### AIM OF THE TASK
Find the line containing "theorem noResult_status (st" in the listing below. Repeat it exactly, along with each following line up to and including the one containing "c es) hl ht".

### SUPPLIED DATA
------------------------------------------------
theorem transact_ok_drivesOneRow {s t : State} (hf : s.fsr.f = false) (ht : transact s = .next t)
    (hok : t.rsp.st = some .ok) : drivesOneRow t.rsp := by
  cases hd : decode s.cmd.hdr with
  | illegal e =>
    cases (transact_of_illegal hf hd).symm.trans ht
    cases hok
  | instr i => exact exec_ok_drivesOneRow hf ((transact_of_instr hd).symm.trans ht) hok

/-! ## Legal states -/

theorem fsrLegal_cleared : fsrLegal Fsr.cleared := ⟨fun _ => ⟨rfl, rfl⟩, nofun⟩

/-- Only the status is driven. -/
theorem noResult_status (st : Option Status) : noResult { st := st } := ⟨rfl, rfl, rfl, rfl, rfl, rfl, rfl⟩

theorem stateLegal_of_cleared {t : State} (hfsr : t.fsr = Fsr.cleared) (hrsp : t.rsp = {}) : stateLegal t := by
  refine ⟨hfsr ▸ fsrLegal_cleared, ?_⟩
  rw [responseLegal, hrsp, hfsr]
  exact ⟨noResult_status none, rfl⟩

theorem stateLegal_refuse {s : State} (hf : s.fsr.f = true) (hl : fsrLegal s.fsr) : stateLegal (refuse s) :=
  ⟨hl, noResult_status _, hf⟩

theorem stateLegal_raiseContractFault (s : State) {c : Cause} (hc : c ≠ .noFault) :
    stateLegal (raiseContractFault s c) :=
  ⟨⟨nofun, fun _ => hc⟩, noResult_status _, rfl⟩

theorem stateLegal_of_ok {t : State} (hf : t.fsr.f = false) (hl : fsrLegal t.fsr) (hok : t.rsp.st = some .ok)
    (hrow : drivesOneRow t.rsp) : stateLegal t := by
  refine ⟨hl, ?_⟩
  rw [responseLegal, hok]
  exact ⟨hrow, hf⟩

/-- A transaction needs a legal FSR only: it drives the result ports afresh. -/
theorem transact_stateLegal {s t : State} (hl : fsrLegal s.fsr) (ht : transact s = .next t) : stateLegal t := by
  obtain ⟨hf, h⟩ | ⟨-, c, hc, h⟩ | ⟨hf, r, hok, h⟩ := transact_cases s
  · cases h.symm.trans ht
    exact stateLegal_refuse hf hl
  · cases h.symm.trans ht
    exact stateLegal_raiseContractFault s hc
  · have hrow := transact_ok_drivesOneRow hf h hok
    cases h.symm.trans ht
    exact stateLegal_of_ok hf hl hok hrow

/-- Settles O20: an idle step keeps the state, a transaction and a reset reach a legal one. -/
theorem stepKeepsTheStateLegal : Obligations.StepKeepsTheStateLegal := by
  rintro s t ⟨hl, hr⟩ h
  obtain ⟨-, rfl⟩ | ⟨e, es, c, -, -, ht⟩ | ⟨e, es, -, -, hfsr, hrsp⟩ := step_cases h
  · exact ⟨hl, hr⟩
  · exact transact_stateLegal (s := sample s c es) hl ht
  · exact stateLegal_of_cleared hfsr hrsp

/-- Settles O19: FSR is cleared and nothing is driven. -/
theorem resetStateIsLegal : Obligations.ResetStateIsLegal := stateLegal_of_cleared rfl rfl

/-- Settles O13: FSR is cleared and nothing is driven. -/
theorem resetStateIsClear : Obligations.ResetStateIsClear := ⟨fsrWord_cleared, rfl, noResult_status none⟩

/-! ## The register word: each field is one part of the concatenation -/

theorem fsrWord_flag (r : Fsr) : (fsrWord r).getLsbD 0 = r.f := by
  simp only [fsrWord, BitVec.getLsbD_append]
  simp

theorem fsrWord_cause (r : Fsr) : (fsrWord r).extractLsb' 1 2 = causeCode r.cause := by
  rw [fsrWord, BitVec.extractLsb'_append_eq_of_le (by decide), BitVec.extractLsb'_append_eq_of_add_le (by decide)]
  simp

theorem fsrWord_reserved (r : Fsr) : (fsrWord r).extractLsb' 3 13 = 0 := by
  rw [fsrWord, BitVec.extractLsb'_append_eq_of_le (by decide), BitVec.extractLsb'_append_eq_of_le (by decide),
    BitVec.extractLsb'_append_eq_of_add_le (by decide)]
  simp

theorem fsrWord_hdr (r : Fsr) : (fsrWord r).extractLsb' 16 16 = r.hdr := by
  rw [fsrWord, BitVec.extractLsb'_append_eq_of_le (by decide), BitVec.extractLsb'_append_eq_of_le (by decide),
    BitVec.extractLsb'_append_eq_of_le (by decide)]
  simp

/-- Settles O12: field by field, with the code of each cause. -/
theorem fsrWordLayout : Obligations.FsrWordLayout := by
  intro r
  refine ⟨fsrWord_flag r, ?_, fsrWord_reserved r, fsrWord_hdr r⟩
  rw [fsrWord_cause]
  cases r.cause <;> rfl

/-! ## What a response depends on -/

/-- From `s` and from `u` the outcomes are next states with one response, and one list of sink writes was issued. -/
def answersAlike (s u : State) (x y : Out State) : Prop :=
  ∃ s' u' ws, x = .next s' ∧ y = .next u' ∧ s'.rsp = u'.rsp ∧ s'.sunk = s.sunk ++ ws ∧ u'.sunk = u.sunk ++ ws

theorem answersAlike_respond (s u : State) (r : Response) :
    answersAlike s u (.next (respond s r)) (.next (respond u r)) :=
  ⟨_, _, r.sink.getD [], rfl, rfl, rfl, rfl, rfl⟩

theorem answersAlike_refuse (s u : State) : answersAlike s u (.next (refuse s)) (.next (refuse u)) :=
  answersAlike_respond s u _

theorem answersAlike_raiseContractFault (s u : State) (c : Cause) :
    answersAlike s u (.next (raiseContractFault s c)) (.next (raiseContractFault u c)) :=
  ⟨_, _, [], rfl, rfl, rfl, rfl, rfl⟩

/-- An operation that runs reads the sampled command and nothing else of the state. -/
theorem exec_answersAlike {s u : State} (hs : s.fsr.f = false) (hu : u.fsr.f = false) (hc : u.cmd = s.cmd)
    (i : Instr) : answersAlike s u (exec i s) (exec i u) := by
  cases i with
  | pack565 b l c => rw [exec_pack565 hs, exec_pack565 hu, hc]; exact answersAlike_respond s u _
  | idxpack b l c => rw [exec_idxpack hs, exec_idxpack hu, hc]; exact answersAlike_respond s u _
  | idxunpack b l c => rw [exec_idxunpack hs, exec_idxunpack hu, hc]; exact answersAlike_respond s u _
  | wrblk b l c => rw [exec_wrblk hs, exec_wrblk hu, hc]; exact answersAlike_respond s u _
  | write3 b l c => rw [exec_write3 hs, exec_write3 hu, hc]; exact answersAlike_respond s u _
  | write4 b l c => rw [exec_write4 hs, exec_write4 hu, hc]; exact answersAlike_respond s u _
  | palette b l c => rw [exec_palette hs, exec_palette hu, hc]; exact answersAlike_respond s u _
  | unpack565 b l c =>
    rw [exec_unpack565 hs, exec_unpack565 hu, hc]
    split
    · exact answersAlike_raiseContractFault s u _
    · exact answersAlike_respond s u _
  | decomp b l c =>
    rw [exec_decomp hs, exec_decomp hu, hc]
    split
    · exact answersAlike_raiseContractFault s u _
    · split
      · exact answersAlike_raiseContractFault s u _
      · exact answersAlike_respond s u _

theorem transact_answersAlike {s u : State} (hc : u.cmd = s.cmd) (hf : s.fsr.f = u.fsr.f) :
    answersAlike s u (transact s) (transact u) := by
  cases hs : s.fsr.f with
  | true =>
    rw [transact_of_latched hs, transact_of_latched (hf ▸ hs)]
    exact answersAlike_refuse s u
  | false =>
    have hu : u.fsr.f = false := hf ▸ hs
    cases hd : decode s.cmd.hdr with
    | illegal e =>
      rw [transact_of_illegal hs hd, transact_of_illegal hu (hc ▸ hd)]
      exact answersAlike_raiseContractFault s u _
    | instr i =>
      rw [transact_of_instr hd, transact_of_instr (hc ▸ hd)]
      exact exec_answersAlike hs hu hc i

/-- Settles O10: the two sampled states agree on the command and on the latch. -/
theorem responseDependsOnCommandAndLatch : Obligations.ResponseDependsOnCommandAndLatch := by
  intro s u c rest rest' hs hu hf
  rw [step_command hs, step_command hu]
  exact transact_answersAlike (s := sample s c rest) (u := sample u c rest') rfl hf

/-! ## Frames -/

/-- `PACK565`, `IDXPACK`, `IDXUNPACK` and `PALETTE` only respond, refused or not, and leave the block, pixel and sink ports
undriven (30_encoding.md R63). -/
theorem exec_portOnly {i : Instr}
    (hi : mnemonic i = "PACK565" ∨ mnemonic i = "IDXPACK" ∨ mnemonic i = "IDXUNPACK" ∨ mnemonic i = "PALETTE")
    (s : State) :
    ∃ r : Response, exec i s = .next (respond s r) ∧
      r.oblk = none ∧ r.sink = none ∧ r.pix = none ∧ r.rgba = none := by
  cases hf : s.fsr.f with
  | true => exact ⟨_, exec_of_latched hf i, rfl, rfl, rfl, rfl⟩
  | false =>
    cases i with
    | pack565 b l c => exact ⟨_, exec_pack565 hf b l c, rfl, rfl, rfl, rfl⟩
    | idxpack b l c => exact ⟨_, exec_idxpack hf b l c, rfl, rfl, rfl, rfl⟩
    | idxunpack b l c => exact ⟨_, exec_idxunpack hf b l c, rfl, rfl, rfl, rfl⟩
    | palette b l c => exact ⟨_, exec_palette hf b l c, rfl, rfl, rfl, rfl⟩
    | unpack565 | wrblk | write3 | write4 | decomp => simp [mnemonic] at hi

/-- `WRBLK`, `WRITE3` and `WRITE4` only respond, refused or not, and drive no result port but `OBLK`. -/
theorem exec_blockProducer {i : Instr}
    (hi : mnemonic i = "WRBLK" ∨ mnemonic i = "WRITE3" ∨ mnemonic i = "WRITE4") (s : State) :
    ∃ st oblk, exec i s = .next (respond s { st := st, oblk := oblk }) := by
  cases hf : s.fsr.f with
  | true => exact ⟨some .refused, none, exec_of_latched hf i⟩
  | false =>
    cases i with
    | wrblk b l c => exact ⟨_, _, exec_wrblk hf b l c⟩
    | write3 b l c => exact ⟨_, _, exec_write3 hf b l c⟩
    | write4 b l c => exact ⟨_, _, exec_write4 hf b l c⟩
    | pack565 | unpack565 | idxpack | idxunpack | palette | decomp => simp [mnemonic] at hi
------------------------------------------------
### RESULT OF THE TASK
theorem noResult_status (st : Option Status) : noResult { st := st } := ⟨rfl, rfl, rfl, rfl, rfl, rfl, rfl⟩

theorem stateLegal_of_cleared {t : State} (hfsr : t.fsr = Fsr.cleared) (hrsp : t.rsp = {}) : stateLegal t := by
  refine ⟨hfsr ▸ fsrLegal_cleared, ?_⟩
  rw [responseLegal, hrsp, hfsr]
  exact ⟨noResult_status none, rfl⟩

theorem stateLegal_refuse {s : State} (hf : s.fsr.f = true) (hl : fsrLegal s.fsr) : stateLegal (refuse s) :=
  ⟨hl, noResult_status _, hf⟩

theorem stateLegal_raiseContractFault (s : State) {c : Cause} (hc : c ≠ .noFault) :
    stateLegal (raiseContractFault s c) :=
  ⟨⟨nofun, fun _ => hc⟩, noResult_status _, rfl⟩

theorem stateLegal_of_ok {t : State} (hf : t.fsr.f = false) (hl : fsrLegal t.fsr) (hok : t.rsp.st = some .ok)
    (hrow : drivesOneRow t.rsp) : stateLegal t := by
  refine ⟨hl, ?_⟩
  rw [responseLegal, hok]
  exact ⟨hrow, hf⟩

/-- A transaction needs a legal FSR only: it drives the result ports afresh. -/
theorem transact_stateLegal {s t : State} (hl : fsrLegal s.fsr) (ht : transact s = .next t) : stateLegal t := by
  obtain ⟨hf, h⟩ | ⟨-, c, hc, h⟩ | ⟨hf, r, hok, h⟩ := transact_cases s
  · cases h.symm.trans ht
    exact stateLegal_refuse hf hl
  · cases h.symm.trans ht
    exact stateLegal_raiseContractFault s hc
  · have hrow := transact_ok_drivesOneRow hf h hok
    cases h.symm.trans ht
    exact stateLegal_of_ok hf hl hok hrow

/-- Settles O20: an idle step keeps the state, a transaction and a reset reach a legal one. -/
theorem stepKeepsTheStateLegal : Obligations.StepKeepsTheStateLegal := by
  rintro s t ⟨hl, hr⟩ h
  obtain ⟨-, rfl⟩ | ⟨e, es, c, -, -, ht⟩ | ⟨e, es, -, -, hfsr, hrsp⟩ := step_cases h
  · exact ⟨hl, hr⟩
  · exact transact_stateLegal (s := sample s c es) hl ht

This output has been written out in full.